Saved data entries
/-- `IFLUSH` (R289): drops the range's lines from the tile's instruction cache, or the whole of it for 64 KiB or more. It waits
for the thread's releases, so that what is fetched after a release and an `IFLUSH` is what they published (06 R134). -/
def execIflush (a : AReg) (d : SReg) (s : State) : Result :=
  if s.th.outs.any (·.releases) then s.stall else
  let va := s.th.ra a
  let n := (s.th.rs d).toNat
  let lines : List Nat :=
    if n = 0 ∨ n ≥ 65536 then []
    else (range 0 ((va.toNat % 64 + n + 63) / 64)).filterMap fun i =>
      match translate s s.tid ((va &&& ~~~(63 : Addr)) + BitVec.ofNat 80 (64 * i)) .read with
      | .ok l => some (l.pa / 64)
      | .error _ => none
  let s := dropFetches s (tileOf s.tid) fun l => n ≥ 65536 || lines.contains l
  (s.updTile (tileOf s.tid) fun t =>
    { t with icache := if n ≥ 65536 then [] else t.icache.filter fun x => !lines.contains x.1 }).skip 4

/-! ### Asynchronous causes -/

/-- The refused journal entry that came first, with its status (07 R141). -/
def oldestRefusal (t : Thread) : Option (Nat × Nat) :=
  let rs := (range 0 16).filterMap fun i => match (t.journal[i]? : Option JournalEntry) with
    | some (.refused _ st o) => some (o, i, st)
    | _ => none
  match least (rs.map (·.1)) with
  | some o => (List.find? (fun (x : Nat × Nat × Nat) => x.1 == o) rs).map (·.2)
  | none => none

/-- The fields of `UJIDX` that a cause 0x0D sets in the step of its entry (07 R141). -/
def Thread.takeRefusal (t : Thread) : Thread :=
  match oldestRefusal t with
  | some (i, st) => { t with ujV := true, ujIdx := i, ujSt := st }
  | none => t

/-- `ASYNC_TRAP_ENTRY` (08 R187): thread a takes its first pending cause, unless a handler of the supervisor runs. -/
def execAsyncTrapEntry (s : State) : Result :=
  let t := s.thread s.ev.a
  if t.sup.act || !runnable t then .next s
  else
    match nextPending t with
    | none => .next s
    | some p =>
      let s := s.updThread s.ev.a fun t =>
        let u := { t with pend := t.pend.erase p }.endHold
        if p.code = 0x0D then u.takeRefusal else u
      .next (takeTrap s s.ev.a { code := p.code, sub := p.sub, detail := p.detail, fva := p.fva } true (s.thread s.ev.a).pc)

/-! ### Control registers of a task (R167) -/

/-- `TID` (R169). -/
def tidWord (s : State) (tid : Nat) : Word :=
  let det := detOf s tid
  let t := taskOf s tid
  let tile := match t, launchOf s tid with
    | some t, some l => if det then (if l.tile then t.canon else t.canon / 6) else tileOf tid
    | _, _ => tileOf tid
  let core := match t, launchOf s tid with
    | some t, some l => if det && !l.tile then t.canon % 6 else roleOf tid
    | _, _ => roleOf tid
  let thread := if det then 0 else tid % 4
  BitVec.ofNat 64 ((tile % 6 * 24 + core * 4 + thread) * 2 ^ 32 + s.regs.modnum % 1024 * 2 ^ 14 + clusterOf tid * 2 ^ 8 +
    tile % 6 * 2 ^ 5 + core * 4 + thread)

/-- `INBOX` (07 R138). -/
def inboxWord (s : State) (tid : Nat) : Word :=
  let t := s.thread tid
  let reps := ((range 0 16).filter fun i => match (t.reps[i]? : Option ReplySlot) with | some (.reply _ _) => true | _ => false).length
  BitVec.ofNat 64 ((match t.inbox with | some n => 2 ^ 31 + n * 2 ^ 24 | none => 0) +
    min 32 (waitingReqs s tid).length * 2 ^ 16 + reps * 2 ^ 8 + (freeSlots t).length)

/-- `SQCTL` (07 R139). -/
def sqWord (t : Thread) : Word :=
  BitVec.ofNat 64 (t.sq.length % 32 * 2 ^ 16 + (if t.sqTrap then 2 ^ 8 else 0) + t.sqDepth)

/-- `UJIDX` (07 R141). -/
def ujWord (t : Thread) : Word := BitVec.ofNat 64 (t.ujSt * 2 ^ 16 + (if t.ujV then 16 else 0) + t.ujIdx)

/-- The 64-bit control registers below 0x100. -/
def ctlWord (s : State) (i : Nat) : Option Word :=
  let t := s.th
  match i with
  | 0x000 => some (tidWord s s.tid)
  | 0x001 => some (BitVec.ofNat 64 (endpointOf s (clusterOf s.tid) (coreOf s.tid % 36)))
  | 0x010 => some t.prec
  | 0x011 => some t.vctl
  | 0x012 => some (BitVec.ofNat 64 (wcap s s.tid))
  | 0x021 => some t.ucause
  | 0x024 => some (ujWord t)
  | 0x030 => some (sqWord t)
  | 0x031 => some (inboxWord s s.tid)
  | 0x040 => some (bit (detOf s s.tid))
  | 0x041 => some (featWord s)
  | 0x050 => some t.egeom
  | 0x051 => some t.ecard
  | 0x052 => some t.esstr
  | 0x053 => some t.edstr
  | _ => none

ACTIVITY
Return, word for word, every line from the line with "(wcap s s.tid))" to the final line of the data.

RESPONSE TO THE EXERCISE
  | 0x012 => some (BitVec.ofNat 64 (wcap s s.tid))
  | 0x021 => some t.ucause
  | 0x024 => some (ujWord t)
  | 0x030 => some (sqWord t)
  | 0x031 => some (inboxWord s s.tid)
  | 0x040 => some (bit (detOf s s.tid))
  | 0x041 => some (featWord s)
  | 0x050 => some t.egeom
  | 0x051 => some t.ecard
  | 0x052 => some t.esstr
  | 0x053 => some t.edstr
  | _ => none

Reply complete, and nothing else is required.